**YOUR OBJECTIVE**
Scan the records beneath this line for the line holding "does not get to" and the line holding "remoteTarget s c e.cmd", then transcribe exactly those two and all lines between.

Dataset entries
******************************

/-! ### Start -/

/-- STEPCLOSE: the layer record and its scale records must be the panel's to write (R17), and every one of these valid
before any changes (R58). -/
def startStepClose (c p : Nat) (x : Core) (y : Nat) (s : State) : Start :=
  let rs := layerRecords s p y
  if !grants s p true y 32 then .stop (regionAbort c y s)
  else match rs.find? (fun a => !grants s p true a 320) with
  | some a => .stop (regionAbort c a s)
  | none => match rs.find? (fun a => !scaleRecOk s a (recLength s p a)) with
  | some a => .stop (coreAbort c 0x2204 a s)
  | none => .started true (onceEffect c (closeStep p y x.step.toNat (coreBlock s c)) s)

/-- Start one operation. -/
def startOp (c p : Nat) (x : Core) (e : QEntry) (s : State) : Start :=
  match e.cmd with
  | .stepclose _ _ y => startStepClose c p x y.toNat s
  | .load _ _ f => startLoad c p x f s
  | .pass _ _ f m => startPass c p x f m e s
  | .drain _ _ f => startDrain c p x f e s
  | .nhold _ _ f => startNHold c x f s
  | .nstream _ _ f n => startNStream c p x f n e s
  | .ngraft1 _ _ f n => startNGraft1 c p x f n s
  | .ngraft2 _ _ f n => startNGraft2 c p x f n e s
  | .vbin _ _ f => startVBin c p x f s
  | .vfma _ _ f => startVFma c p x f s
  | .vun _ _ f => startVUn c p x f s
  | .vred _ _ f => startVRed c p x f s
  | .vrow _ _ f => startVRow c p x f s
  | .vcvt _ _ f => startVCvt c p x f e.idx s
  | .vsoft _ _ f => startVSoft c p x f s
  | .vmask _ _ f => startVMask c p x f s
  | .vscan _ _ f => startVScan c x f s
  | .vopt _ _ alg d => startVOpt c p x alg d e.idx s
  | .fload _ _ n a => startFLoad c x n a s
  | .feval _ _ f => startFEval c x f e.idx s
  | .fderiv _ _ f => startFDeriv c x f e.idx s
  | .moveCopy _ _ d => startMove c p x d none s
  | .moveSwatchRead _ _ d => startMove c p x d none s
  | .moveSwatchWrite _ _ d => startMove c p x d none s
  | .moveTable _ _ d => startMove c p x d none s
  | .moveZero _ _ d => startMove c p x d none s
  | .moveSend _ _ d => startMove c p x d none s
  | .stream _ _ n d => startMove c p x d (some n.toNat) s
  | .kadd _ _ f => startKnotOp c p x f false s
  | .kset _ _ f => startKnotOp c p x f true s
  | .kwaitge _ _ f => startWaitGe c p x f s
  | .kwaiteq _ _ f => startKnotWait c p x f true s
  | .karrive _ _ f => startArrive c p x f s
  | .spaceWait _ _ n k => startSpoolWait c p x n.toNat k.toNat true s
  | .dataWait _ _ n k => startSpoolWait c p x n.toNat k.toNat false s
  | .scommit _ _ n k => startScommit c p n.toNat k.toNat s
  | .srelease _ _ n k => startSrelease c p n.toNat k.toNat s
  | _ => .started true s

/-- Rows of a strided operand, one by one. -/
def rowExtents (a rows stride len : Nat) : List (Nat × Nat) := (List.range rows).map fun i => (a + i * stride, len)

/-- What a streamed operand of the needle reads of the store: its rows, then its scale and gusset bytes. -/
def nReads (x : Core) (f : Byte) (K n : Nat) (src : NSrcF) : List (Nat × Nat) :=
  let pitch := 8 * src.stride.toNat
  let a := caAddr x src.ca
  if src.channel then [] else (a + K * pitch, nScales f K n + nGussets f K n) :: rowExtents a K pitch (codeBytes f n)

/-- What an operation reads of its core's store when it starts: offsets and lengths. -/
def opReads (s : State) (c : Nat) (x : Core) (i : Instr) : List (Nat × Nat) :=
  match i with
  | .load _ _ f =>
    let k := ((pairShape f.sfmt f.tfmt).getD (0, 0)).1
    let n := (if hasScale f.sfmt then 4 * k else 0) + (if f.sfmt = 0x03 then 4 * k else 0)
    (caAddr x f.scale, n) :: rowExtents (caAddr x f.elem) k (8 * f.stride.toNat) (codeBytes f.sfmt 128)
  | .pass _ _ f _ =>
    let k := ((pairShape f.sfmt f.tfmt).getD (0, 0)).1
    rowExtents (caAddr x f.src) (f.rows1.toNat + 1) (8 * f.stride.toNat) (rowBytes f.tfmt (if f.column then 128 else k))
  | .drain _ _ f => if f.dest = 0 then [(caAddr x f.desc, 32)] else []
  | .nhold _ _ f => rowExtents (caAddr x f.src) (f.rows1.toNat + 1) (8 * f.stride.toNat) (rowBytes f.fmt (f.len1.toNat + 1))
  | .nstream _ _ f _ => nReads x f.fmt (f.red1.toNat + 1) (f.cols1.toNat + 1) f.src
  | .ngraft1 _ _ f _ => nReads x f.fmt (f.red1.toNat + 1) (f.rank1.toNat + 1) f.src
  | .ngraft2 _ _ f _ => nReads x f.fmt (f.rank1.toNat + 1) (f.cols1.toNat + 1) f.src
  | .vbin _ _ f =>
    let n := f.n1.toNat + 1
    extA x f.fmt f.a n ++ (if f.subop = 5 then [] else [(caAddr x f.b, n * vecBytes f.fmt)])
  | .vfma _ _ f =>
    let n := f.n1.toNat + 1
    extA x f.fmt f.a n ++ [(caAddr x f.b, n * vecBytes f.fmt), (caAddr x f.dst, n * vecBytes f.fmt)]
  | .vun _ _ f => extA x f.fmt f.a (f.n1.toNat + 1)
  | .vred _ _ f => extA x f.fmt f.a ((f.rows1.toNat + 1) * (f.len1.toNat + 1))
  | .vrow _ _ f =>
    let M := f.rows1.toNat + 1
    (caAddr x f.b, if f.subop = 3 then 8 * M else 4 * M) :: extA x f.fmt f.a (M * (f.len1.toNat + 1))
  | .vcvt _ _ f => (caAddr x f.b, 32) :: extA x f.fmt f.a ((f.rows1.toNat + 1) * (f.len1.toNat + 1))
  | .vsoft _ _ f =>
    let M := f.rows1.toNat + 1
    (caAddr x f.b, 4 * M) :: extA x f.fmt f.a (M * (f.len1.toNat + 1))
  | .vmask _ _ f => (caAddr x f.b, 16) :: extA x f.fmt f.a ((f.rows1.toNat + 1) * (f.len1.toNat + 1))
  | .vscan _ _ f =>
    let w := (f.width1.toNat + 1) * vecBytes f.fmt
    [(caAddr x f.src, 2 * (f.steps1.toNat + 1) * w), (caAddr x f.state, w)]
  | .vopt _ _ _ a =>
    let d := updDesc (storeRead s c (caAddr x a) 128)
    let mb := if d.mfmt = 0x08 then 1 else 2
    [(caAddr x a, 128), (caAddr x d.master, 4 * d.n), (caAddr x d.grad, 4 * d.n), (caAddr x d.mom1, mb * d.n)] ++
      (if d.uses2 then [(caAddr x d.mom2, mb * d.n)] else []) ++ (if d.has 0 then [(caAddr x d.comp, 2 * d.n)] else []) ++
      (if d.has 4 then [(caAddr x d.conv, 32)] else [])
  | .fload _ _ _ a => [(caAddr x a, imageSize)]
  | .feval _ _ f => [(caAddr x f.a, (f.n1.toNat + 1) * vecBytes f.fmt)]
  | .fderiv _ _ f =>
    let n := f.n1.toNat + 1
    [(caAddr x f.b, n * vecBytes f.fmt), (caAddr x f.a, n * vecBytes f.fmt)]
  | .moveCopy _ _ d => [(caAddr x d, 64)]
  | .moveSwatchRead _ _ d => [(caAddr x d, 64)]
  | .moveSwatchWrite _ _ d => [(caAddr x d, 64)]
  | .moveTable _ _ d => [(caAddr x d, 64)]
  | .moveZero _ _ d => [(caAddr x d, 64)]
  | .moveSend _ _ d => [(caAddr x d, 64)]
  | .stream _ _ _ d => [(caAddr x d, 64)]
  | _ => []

******************************

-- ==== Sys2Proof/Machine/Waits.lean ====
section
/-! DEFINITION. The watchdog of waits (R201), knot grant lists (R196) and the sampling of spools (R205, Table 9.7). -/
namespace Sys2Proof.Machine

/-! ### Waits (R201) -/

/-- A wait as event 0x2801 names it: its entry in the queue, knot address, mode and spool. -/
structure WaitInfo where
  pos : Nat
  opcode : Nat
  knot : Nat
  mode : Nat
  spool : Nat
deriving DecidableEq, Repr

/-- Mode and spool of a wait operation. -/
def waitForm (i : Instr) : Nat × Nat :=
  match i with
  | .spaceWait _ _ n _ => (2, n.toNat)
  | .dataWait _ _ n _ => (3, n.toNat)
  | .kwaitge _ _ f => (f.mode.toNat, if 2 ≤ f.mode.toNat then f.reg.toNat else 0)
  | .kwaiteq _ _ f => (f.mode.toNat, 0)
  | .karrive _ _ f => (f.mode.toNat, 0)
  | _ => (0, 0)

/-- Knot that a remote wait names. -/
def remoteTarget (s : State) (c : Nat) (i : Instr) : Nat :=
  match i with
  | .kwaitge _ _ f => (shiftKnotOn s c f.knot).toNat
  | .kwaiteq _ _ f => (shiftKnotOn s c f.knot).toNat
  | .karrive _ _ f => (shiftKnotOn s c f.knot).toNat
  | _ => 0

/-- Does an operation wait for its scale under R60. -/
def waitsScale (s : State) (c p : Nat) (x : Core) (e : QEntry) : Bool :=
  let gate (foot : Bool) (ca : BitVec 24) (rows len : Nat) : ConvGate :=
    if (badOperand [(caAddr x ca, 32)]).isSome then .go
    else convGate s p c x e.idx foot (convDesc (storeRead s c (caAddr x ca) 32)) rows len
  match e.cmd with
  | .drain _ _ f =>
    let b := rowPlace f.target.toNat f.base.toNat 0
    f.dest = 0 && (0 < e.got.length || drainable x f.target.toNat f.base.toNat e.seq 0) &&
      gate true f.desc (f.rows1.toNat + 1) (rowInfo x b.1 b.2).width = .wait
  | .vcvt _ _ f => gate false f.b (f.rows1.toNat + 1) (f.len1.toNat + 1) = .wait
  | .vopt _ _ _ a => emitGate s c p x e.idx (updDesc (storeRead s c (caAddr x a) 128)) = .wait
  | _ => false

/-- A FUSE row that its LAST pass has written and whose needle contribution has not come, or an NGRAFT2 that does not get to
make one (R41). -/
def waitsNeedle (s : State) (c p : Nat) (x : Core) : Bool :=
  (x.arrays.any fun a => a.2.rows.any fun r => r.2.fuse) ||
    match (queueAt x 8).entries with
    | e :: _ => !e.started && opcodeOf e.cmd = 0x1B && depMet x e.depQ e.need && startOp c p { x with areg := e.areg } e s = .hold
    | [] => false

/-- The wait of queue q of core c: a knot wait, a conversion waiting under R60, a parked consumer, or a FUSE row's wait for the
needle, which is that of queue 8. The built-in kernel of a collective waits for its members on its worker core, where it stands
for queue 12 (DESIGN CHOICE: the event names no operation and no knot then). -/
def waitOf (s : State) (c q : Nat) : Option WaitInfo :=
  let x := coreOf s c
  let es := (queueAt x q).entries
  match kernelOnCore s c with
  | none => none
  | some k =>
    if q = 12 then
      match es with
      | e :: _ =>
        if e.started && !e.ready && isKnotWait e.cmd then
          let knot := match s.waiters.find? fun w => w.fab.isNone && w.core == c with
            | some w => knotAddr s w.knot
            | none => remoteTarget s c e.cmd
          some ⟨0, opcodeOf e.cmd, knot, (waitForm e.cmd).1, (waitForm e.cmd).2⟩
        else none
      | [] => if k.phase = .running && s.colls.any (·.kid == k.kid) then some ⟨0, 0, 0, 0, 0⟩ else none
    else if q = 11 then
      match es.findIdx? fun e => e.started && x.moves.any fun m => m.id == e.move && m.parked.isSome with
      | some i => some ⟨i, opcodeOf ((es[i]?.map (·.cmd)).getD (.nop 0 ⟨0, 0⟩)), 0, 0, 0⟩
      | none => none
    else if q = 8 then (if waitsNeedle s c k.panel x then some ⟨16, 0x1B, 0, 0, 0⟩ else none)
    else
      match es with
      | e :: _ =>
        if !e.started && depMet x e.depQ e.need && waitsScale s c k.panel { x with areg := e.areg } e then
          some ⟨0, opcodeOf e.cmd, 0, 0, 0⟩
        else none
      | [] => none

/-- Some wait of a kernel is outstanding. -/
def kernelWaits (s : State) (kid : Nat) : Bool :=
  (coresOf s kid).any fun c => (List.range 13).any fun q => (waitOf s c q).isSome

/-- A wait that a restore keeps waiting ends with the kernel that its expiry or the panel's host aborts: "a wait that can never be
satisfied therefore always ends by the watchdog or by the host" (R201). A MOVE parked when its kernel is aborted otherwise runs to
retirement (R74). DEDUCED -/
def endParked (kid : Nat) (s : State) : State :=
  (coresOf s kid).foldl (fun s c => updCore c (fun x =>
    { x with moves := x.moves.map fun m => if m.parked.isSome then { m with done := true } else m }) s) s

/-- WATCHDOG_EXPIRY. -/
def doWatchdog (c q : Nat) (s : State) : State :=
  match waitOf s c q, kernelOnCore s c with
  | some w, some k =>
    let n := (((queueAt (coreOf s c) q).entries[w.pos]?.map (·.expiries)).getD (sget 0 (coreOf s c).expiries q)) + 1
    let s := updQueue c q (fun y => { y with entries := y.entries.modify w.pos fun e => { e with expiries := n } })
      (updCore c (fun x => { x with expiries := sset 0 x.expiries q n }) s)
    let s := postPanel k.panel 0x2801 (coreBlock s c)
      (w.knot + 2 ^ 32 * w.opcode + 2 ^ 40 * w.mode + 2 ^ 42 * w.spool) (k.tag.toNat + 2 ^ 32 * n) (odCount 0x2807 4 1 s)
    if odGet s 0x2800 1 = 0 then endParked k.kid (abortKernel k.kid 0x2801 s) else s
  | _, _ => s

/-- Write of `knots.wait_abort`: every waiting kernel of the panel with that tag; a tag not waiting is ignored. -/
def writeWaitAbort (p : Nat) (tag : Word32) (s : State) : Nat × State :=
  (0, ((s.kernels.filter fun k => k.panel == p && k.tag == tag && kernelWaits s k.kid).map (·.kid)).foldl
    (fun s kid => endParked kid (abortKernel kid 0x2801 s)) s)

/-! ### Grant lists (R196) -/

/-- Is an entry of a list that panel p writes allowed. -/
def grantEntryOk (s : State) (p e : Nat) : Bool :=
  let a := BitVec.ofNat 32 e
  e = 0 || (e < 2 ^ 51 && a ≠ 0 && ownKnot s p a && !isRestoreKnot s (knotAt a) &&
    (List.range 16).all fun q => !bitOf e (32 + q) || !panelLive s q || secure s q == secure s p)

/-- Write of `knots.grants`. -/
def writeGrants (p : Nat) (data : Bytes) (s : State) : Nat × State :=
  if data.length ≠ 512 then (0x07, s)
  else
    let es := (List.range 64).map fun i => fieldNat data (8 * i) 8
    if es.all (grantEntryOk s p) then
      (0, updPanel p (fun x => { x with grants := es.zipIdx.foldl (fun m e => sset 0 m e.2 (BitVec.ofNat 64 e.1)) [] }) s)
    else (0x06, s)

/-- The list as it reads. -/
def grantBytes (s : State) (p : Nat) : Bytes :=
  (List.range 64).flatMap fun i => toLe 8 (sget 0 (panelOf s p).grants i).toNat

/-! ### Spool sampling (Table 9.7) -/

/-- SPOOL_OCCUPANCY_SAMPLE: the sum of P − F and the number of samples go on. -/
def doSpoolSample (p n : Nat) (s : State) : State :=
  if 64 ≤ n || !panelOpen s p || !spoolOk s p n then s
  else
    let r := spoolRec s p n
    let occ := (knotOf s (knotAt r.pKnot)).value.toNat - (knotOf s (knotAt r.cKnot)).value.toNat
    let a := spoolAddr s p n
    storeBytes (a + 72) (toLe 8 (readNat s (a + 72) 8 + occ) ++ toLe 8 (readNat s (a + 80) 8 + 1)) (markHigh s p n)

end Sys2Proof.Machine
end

******************************

**OUTPUT**
/-- A FUSE row that its LAST pass has written and whose needle contribution has not come, or an NGRAFT2 that does not get to
make one (R41). -/
def waitsNeedle (s : State) (c p : Nat) (x : Core) : Bool :=
  (x.arrays.any fun a => a.2.rows.any fun r => r.2.fuse) ||
    match (queueAt x 8).entries with
    | e :: _ => !e.started && opcodeOf e.cmd = 0x1B && depMet x e.depQ e.need && startOp c p { x with areg := e.areg } e s = .hold
    | [] => false

/-- The wait of queue q of core c: a knot wait, a conversion waiting under R60, a parked consumer, or a FUSE row's wait for the
needle, which is that of queue 8. The built-in kernel of a collective waits for its members on its worker core, where it stands
for queue 12 (DESIGN CHOICE: the event names no operation and no knot then). -/
def waitOf (s : State) (c q : Nat) : Option WaitInfo :=
  let x := coreOf s c
  let es := (queueAt x q).entries
  match kernelOnCore s c with
  | none => none
  | some k =>
    if q = 12 then
      match es with
      | e :: _ =>
        if e.started && !e.ready && isKnotWait e.cmd then
          let knot := match s.waiters.find? fun w => w.fab.isNone && w.core == c with
            | some w => knotAddr s w.knot
            | none => remoteTarget s c e.cmd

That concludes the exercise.